From the beginning, starting out on my own has been a great experience. I’ve learned and grown a lot, and it has heightened my ability to negotiate. I learn new things on a daily basis.
ADC: You’ve been very successful with album covers, especially ones for hip-hop artists. Do you ever fear that you get pigeonholed as such a designer?
Julian: Absolutely. At first, I was all too willing to only do album covers because of my love for music. Over time, I’ve come to realize that music is really just a vehicle and design itself is my passion. I want to spread that passion across as many different things as I can.
It has been a difficult process because of the sheer volume of work that I’ve done that has been hip-hop-oriented, male-oriented, and directed at people of color. If I’m in a conversation with, say, a publisher, sometimes I hear “You know, I don’t really see any book covers in your portfolio, just album covers.” I can apply what I do to whatever a particular project is, but some people only see what is in front of them, and it’s hard for them to see beyond what’s already in my book. That is an area of focus for me right now, showing diversity and range as it relates to how I problem-solve for different sorts of assignments. I’ve recently been working quite a bit with clients outside of the music, so things are moving in the right direction.
ADC: You had a chance to experiment when you helped design the global T-shirts and bags for ADC’s Portfolio Night 11, as well as the branding for ADC’s A2A exhibit. What were those experiences like?
Julian: Working with ADC was a cool experience. I had known about ADC since I was in art school, and it was great to be able to contribute to the design community through such a well-established organization.
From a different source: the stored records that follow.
-- ==== Sys2Proof/Laws/State.lean ====
section
/-! SUPPORT. One lemma per field of State per shared update, each true by definition, so that no later
proof unfolds a record update. -/

namespace Sys2Proof.Machine

variable (s : State)

/-! ### answerOk -/

@[simp] theorem answerOk_acc (d : DWord) : (answerOk d s).acc = s.acc := rfl
@[simp] theorem answerOk_hdr0 (d : DWord) : (answerOk d s).hdr0 = s.hdr0 := rfl
@[simp] theorem answerOk_hdr1 (d : DWord) : (answerOk d s).hdr1 = s.hdr1 := rfl
@[simp] theorem answerOk_hdr2 (d : DWord) : (answerOk d s).hdr2 = s.hdr2 := rfl
@[simp] theorem answerOk_hdr3 (d : DWord) : (answerOk d s).hdr3 = s.hdr3 := rfl
@[simp] theorem answerOk_valA (d : DWord) : (answerOk d s).valA = s.valA := rfl
@[simp] theorem answerOk_valB (d : DWord) : (answerOk d s).valB = s.valB := rfl
@[simp] theorem answerOk_decA (d : DWord) : (answerOk d s).decA = s.decA := rfl
@[simp] theorem answerOk_decB (d : DWord) : (answerOk d s).decB = s.decB := rfl
@[simp] theorem answerOk_txbuf (d : DWord) : (answerOk d s).txbuf = s.txbuf := rfl
@[simp] theorem answerOk_rxbuf (d : DWord) : (answerOk d s).rxbuf = s.rxbuf := rfl
@[simp] theorem answerOk_runState (d : DWord) : (answerOk d s).runState = s.runState := rfl
@[simp] theorem answerOk_phase (d : DWord) : (answerOk d s).phase = s.phase := rfl
@[simp] theorem answerOk_iter (d : DWord) : (answerOk d s).iter = s.iter := rfl
@[simp] theorem answerOk_cfg (d : DWord) : (answerOk d s).cfg = s.cfg := rfl
@[simp] theorem answerOk_ckVar (d : DWord) : (answerOk d s).ckVar = s.ckVar := rfl
@[simp] theorem answerOk_period (d : DWord) : (answerOk d s).period = s.period := rfl
@[simp] theorem answerOk_count (d : DWord) : (answerOk d s).count = s.count := rfl
@[simp] theorem answerOk_duration (d : DWord) : (answerOk d s).duration = s.duration := rfl
@[simp] theorem answerOk_trajLen (d : DWord) : (answerOk d s).trajLen = s.trajLen := rfl
@[simp] theorem answerOk_tsLen (d : DWord) : (answerOk d s).tsLen = s.tsLen := rfl
@[simp] theorem answerOk_errCode (d : DWord) : (answerOk d s).errCode = s.errCode := rfl
@[simp] theorem answerOk_errInfo (d : DWord) : (answerOk d s).errInfo = s.errInfo := rfl
@[simp] theorem answerOk_tStart (d : DWord) : (answerOk d s).tStart = s.tStart := rfl
@[simp] theorem answerOk_tPre (d : DWord) : (answerOk d s).tPre = s.tPre := rfl
@[simp] theorem answerOk_tPost (d : DWord) : (answerOk d s).tPost = s.tPost := rfl
@[simp] theorem answerOk_deadline (d : DWord) : (answerOk d s).deadline = s.deadline := rfl
@[simp] theorem answerOk_traj (d : DWord) : (answerOk d s).traj = s.traj := rfl
@[simp] theorem answerOk_ts (d : DWord) : (answerOk d s).ts = s.ts := rfl
@[simp] theorem answerOk_pending (d : DWord) : (answerOk d s).pending = s.pending := rfl
@[simp] theorem answerOk_clkLast (d : DWord) : (answerOk d s).clkLast = s.clkLast := rfl
@[simp] theorem answerOk_inputs (d : DWord) : (answerOk d s).inputs = s.inputs := rfl
@[simp] theorem answerOk_clockScript (d : DWord) : (answerOk d s).clockScript = s.clockScript := rfl
@[simp] theorem answerOk_draws (d : DWord) : (answerOk d s).draws = s.draws := rfl
@[simp] theorem answerOk_xferCount (d : DWord) : (answerOk d s).xferCount = s.xferCount := rfl
@[simp] theorem answerOk_answer (d : DWord) :
    (answerOk d s).answer = some { status := .ok, rdata := d } := rfl
@[simp] theorem answerOk_events (d : DWord) : (answerOk d s).events = s.events := rfl

/-! ### raiseBusErr -/

@[simp] theorem raiseBusErr_acc : (raiseBusErr s).acc = s.acc := rfl
@[simp] theorem raiseBusErr_hdr0 : (raiseBusErr s).hdr0 = s.hdr0 := rfl
@[simp] theorem raiseBusErr_hdr1 : (raiseBusErr s).hdr1 = s.hdr1 := rfl
@[simp] theorem raiseBusErr_hdr2 : (raiseBusErr s).hdr2 = s.hdr2 := rfl
@[simp] theorem raiseBusErr_hdr3 : (raiseBusErr s).hdr3 = s.hdr3 := rfl
@[simp] theorem raiseBusErr_valA : (raiseBusErr s).valA = s.valA := rfl
@[simp] theorem raiseBusErr_valB : (raiseBusErr s).valB = s.valB := rfl
@[simp] theorem raiseBusErr_decA : (raiseBusErr s).decA = s.decA := rfl
@[simp] theorem raiseBusErr_decB : (raiseBusErr s).decB = s.decB := rfl
@[simp] theorem raiseBusErr_txbuf : (raiseBusErr s).txbuf = s.txbuf := rfl
@[simp] theorem raiseBusErr_rxbuf : (raiseBusErr s).rxbuf = s.rxbuf := rfl
@[simp] theorem raiseBusErr_runState : (raiseBusErr s).runState = s.runState := rfl
@[simp] theorem raiseBusErr_phase : (raiseBusErr s).phase = s.phase := rfl
@[simp] theorem raiseBusErr_iter : (raiseBusErr s).iter = s.iter := rfl
@[simp] theorem raiseBusErr_cfg : (raiseBusErr s).cfg = s.cfg := rfl
@[simp] theorem raiseBusErr_ckVar : (raiseBusErr s).ckVar = s.ckVar := rfl
@[simp] theorem raiseBusErr_period : (raiseBusErr s).period = s.period := rfl
@[simp] theorem raiseBusErr_count : (raiseBusErr s).count = s.count := rfl
@[simp] theorem raiseBusErr_duration : (raiseBusErr s).duration = s.duration := rfl
@[simp] theorem raiseBusErr_trajLen : (raiseBusErr s).trajLen = s.trajLen := rfl
@[simp] theorem raiseBusErr_tsLen : (raiseBusErr s).tsLen = s.tsLen := rfl
@[simp] theorem raiseBusErr_errCode : (raiseBusErr s).errCode = s.errCode := rfl
@[simp] theorem raiseBusErr_errInfo : (raiseBusErr s).errInfo = s.errInfo := rfl
@[simp] theorem raiseBusErr_tStart : (raiseBusErr s).tStart = s.tStart := rfl
@[simp] theorem raiseBusErr_tPre : (raiseBusErr s).tPre = s.tPre := rfl
@[simp] theorem raiseBusErr_tPost : (raiseBusErr s).tPost = s.tPost := rfl
@[simp] theorem raiseBusErr_deadline : (raiseBusErr s).deadline = s.deadline := rfl
@[simp] theorem raiseBusErr_traj : (raiseBusErr s).traj = s.traj := rfl
@[simp] theorem raiseBusErr_ts : (raiseBusErr s).ts = s.ts := rfl
@[simp] theorem raiseBusErr_pending : (raiseBusErr s).pending = s.pending := rfl
@[simp] theorem raiseBusErr_clkLast : (raiseBusErr s).clkLast = s.clkLast := rfl
@[simp] theorem raiseBusErr_inputs : (raiseBusErr s).inputs = s.inputs := rfl
@[simp] theorem raiseBusErr_clockScript : (raiseBusErr s).clockScript = s.clockScript := rfl
@[simp] theorem raiseBusErr_draws : (raiseBusErr s).draws = s.draws := rfl
@[simp] theorem raiseBusErr_xferCount : (raiseBusErr s).xferCount = s.xferCount := rfl
@[simp] theorem raiseBusErr_answer : (raiseBusErr s).answer = some { status := .err, rdata := 0 } := rfl
@[simp] theorem raiseBusErr_events : (raiseBusErr s).events = s.events := rfl

/-! ### afterNow -/

@[simp] theorem afterNow_acc : (afterNow s).acc = s.acc := rfl
@[simp] theorem afterNow_hdr0 : (afterNow s).hdr0 = s.hdr0 := rfl
@[simp] theorem afterNow_hdr1 : (afterNow s).hdr1 = s.hdr1 := rfl
@[simp] theorem afterNow_hdr2 : (afterNow s).hdr2 = s.hdr2 := rfl
@[simp] theorem afterNow_hdr3 : (afterNow s).hdr3 = s.hdr3 := rfl
@[simp] theorem afterNow_valA : (afterNow s).valA = s.valA := rfl
@[simp] theorem afterNow_valB : (afterNow s).valB = s.valB := rfl
@[simp] theorem afterNow_decA : (afterNow s).decA = s.decA := rfl
@[simp] theorem afterNow_decB : (afterNow s).decB = s.decB := rfl
@[simp] theorem afterNow_txbuf : (afterNow s).txbuf = s.txbuf := rfl
@[simp] theorem afterNow_rxbuf : (afterNow s).rxbuf = s.rxbuf := rfl
@[simp] theorem afterNow_runState : (afterNow s).runState = s.runState := rfl
@[simp] theorem afterNow_phase : (afterNow s).phase = s.phase := rfl
@[simp] theorem afterNow_iter : (afterNow s).iter = s.iter := rfl
@[simp] theorem afterNow_cfg : (afterNow s).cfg = s.cfg := rfl
@[simp] theorem afterNow_ckVar : (afterNow s).ckVar = s.ckVar := rfl
@[simp] theorem afterNow_period : (afterNow s).period = s.period := rfl
@[simp] theorem afterNow_count : (afterNow s).count = s.count := rfl
@[simp] theorem afterNow_duration : (afterNow s).duration = s.duration := rfl
@[simp] theorem afterNow_trajLen : (afterNow s).trajLen = s.trajLen := rfl
@[simp] theorem afterNow_tsLen : (afterNow s).tsLen = s.tsLen := rfl
@[simp] theorem afterNow_errCode : (afterNow s).errCode = s.errCode := rfl
@[simp] theorem afterNow_errInfo : (afterNow s).errInfo = s.errInfo := rfl
@[simp] theorem afterNow_tStart : (afterNow s).tStart = s.tStart := rfl
@[simp] theorem afterNow_tPre : (afterNow s).tPre = s.tPre := rfl
@[simp] theorem afterNow_tPost : (afterNow s).tPost = s.tPost := rfl
@[simp] theorem afterNow_deadline : (afterNow s).deadline = s.deadline := rfl
@[simp] theorem afterNow_traj : (afterNow s).traj = s.traj := rfl
@[simp] theorem afterNow_ts : (afterNow s).ts = s.ts := rfl
@[simp] theorem afterNow_pending : (afterNow s).pending = s.pending := rfl
@[simp] theorem afterNow_clkLast : (afterNow s).clkLast = nowValue s := rfl
@[simp] theorem afterNow_inputs : (afterNow s).inputs = s.inputs := rfl
@[simp] theorem afterNow_clockScript : (afterNow s).clockScript = s.clockScript.tail := rfl
@[simp] theorem afterNow_draws : (afterNow s).draws = s.draws + 1 := rfl
@[simp] theorem afterNow_xferCount : (afterNow s).xferCount = s.xferCount := rfl
@[simp] theorem afterNow_answer : (afterNow s).answer = s.answer := rfl
@[simp] theorem afterNow_events : (afterNow s).events = s.events := rfl

/-! ### raiseAbort -/

@[simp] theorem raiseAbort_acc (c : BitVec 4) (n : Word) : (raiseAbort c n s).acc = s.acc := rfl
@[simp] theorem raiseAbort_hdr0 (c : BitVec 4) (n : Word) : (raiseAbort c n s).hdr0 = s.hdr0 := rfl
@[simp] theorem raiseAbort_hdr1 (c : BitVec 4) (n : Word) : (raiseAbort c n s).hdr1 = s.hdr1 := rfl
@[simp] theorem raiseAbort_hdr2 (c : BitVec 4) (n : Word) : (raiseAbort c n s).hdr2 = s.hdr2 := rfl
@[simp] theorem raiseAbort_hdr3 (c : BitVec 4) (n : Word) : (raiseAbort c n s).hdr3 = s.hdr3 := rfl
@[simp] theorem raiseAbort_valA (c : BitVec 4) (n : Word) : (raiseAbort c n s).valA = s.valA := rfl
@[simp] theorem raiseAbort_valB (c : BitVec 4) (n : Word) : (raiseAbort c n s).valB = s.valB := rfl
@[simp] theorem raiseAbort_decA (c : BitVec 4) (n : Word) : (raiseAbort c n s).decA = s.decA := rfl
@[simp] theorem raiseAbort_decB (c : BitVec 4) (n : Word) : (raiseAbort c n s).decB = s.decB := rfl
@[simp] theorem raiseAbort_txbuf (c : BitVec 4) (n : Word) : (raiseAbort c n s).txbuf = s.txbuf := rfl
@[simp] theorem raiseAbort_rxbuf (c : BitVec 4) (n : Word) : (raiseAbort c n s).rxbuf = s.rxbuf := rfl
@[simp] theorem raiseAbort_runState (c : BitVec 4) (n : Word) : (raiseAbort c n s).runState = .finished := rfl
@[simp] theorem raiseAbort_phase (c : BitVec 4) (n : Word) : (raiseAbort c n s).phase = .done := rfl
@[simp] theorem raiseAbort_iter (c : BitVec 4) (n : Word) : (raiseAbort c n s).iter = s.iter := rfl
@[simp] theorem raiseAbort_cfg (c : BitVec 4) (n : Word) : (raiseAbort c n s).cfg = s.cfg := rfl
@[simp] theorem raiseAbort_ckVar (c : BitVec 4) (n : Word) : (raiseAbort c n s).ckVar = s.ckVar := rfl
@[simp] theorem raiseAbort_period (c : BitVec 4) (n : Word) : (raiseAbort c n s).period = s.period := rfl
@[simp] theorem raiseAbort_count (c : BitVec 4) (n : Word) : (raiseAbort c n s).count = s.count := rfl
@[simp] theorem raiseAbort_duration (c : BitVec 4) (n : Word) :
    (raiseAbort c n s).duration = s.duration := rfl
@[simp] theorem raiseAbort_trajLen (c : BitVec 4) (n : Word) : (raiseAbort c n s).trajLen = s.trajLen := rfl
@[simp] theorem raiseAbort_tsLen (c : BitVec 4) (n : Word) : (raiseAbort c n s).tsLen = s.tsLen := rfl
@[simp] theorem raiseAbort_errCode (c : BitVec 4) (n : Word) : (raiseAbort c n s).errCode = c := rfl
@[simp] theorem raiseAbort_errInfo (c : BitVec 4) (n : Word) : (raiseAbort c n s).errInfo = n := rfl
@[simp] theorem raiseAbort_tStart (c : BitVec 4) (n : Word) : (raiseAbort c n s).tStart = s.tStart := rfl
@[simp] theorem raiseAbort_tPre (c : BitVec 4) (n : Word) : (raiseAbort c n s).tPre = s.tPre := rfl
@[simp] theorem raiseAbort_tPost (c : BitVec 4) (n : Word) : (raiseAbort c n s).tPost = s.tPost := rfl
@[simp] theorem raiseAbort_deadline (c : BitVec 4) (n : Word) :
    (raiseAbort c n s).deadline = s.deadline := rfl
@[simp] theorem raiseAbort_traj (c : BitVec 4) (n : Word) : (raiseAbort c n s).traj = s.traj := rfl
@[simp] theorem raiseAbort_ts (c : BitVec 4) (n : Word) : (raiseAbort c n s).ts = s.ts := rfl
@[simp] theorem raiseAbort_pending (c : BitVec 4) (n : Word) : (raiseAbort c n s).pending = s.pending := rfl
@[simp] theorem raiseAbort_clkLast (c : BitVec 4) (n : Word) : (raiseAbort c n s).clkLast = s.clkLast := rfl
@[simp] theorem raiseAbort_inputs (c : BitVec 4) (n : Word) : (raiseAbort c n s).inputs = s.inputs := rfl
@[simp] theorem raiseAbort_clockScript (c : BitVec 4) (n : Word) :
    (raiseAbort c n s).clockScript = s.clockScript := rfl
@[simp] theorem raiseAbort_draws (c : BitVec 4) (n : Word) : (raiseAbort c n s).draws = s.draws := rfl
@[simp] theorem raiseAbort_xferCount (c : BitVec 4) (n : Word) :
    (raiseAbort c n s).xferCount = s.xferCount := rfl
@[simp] theorem raiseAbort_answer (c : BitVec 4) (n : Word) : (raiseAbort c n s).answer = s.answer := rfl
@[simp] theorem raiseAbort_events (c : BitVec 4) (n : Word) : (raiseAbort c n s).events = s.events := rfl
I was drawn to the Portfolio Night project because of the simplicity of the brief. The most basic instructions were to create a promotional tee that people would actually wear instead of toss away, and to design a gift bag that looked beautiful. I aimed to create something that looked like a bag from a high-end store.
For A2A, this was a chance to make something tactile. The exhibit was all about repurposing old ADC annuals as works of art. At first my approaches weren’t physical, but after some discussion, I decided to make three-dimensional letters out of the annual pages. It took a lot of trial and error to get them right, and building them made me feel like I was in school again, in the best possible way.
In the end, I made an animated GIF of the final piece to show that these weren’t just renderings. It was a success, and I am proud of that project.
ADC: So what you have on the horizon? What projects are working on right now?
Julian: I have a few things in the works that are outside of what people know me for. I just finished designing a set and show graphics for Complex TV’s Quickstrike series. That project allowed me to work with physical space, which requires a different approach than something that lives in print or online. I’ve also been working on few projects with Nike, including art directing pieces that were created of players for several House of Hoops locations. To get it done, I worked with five artists in three different countries. There are more things in the works that will be up on my website soon.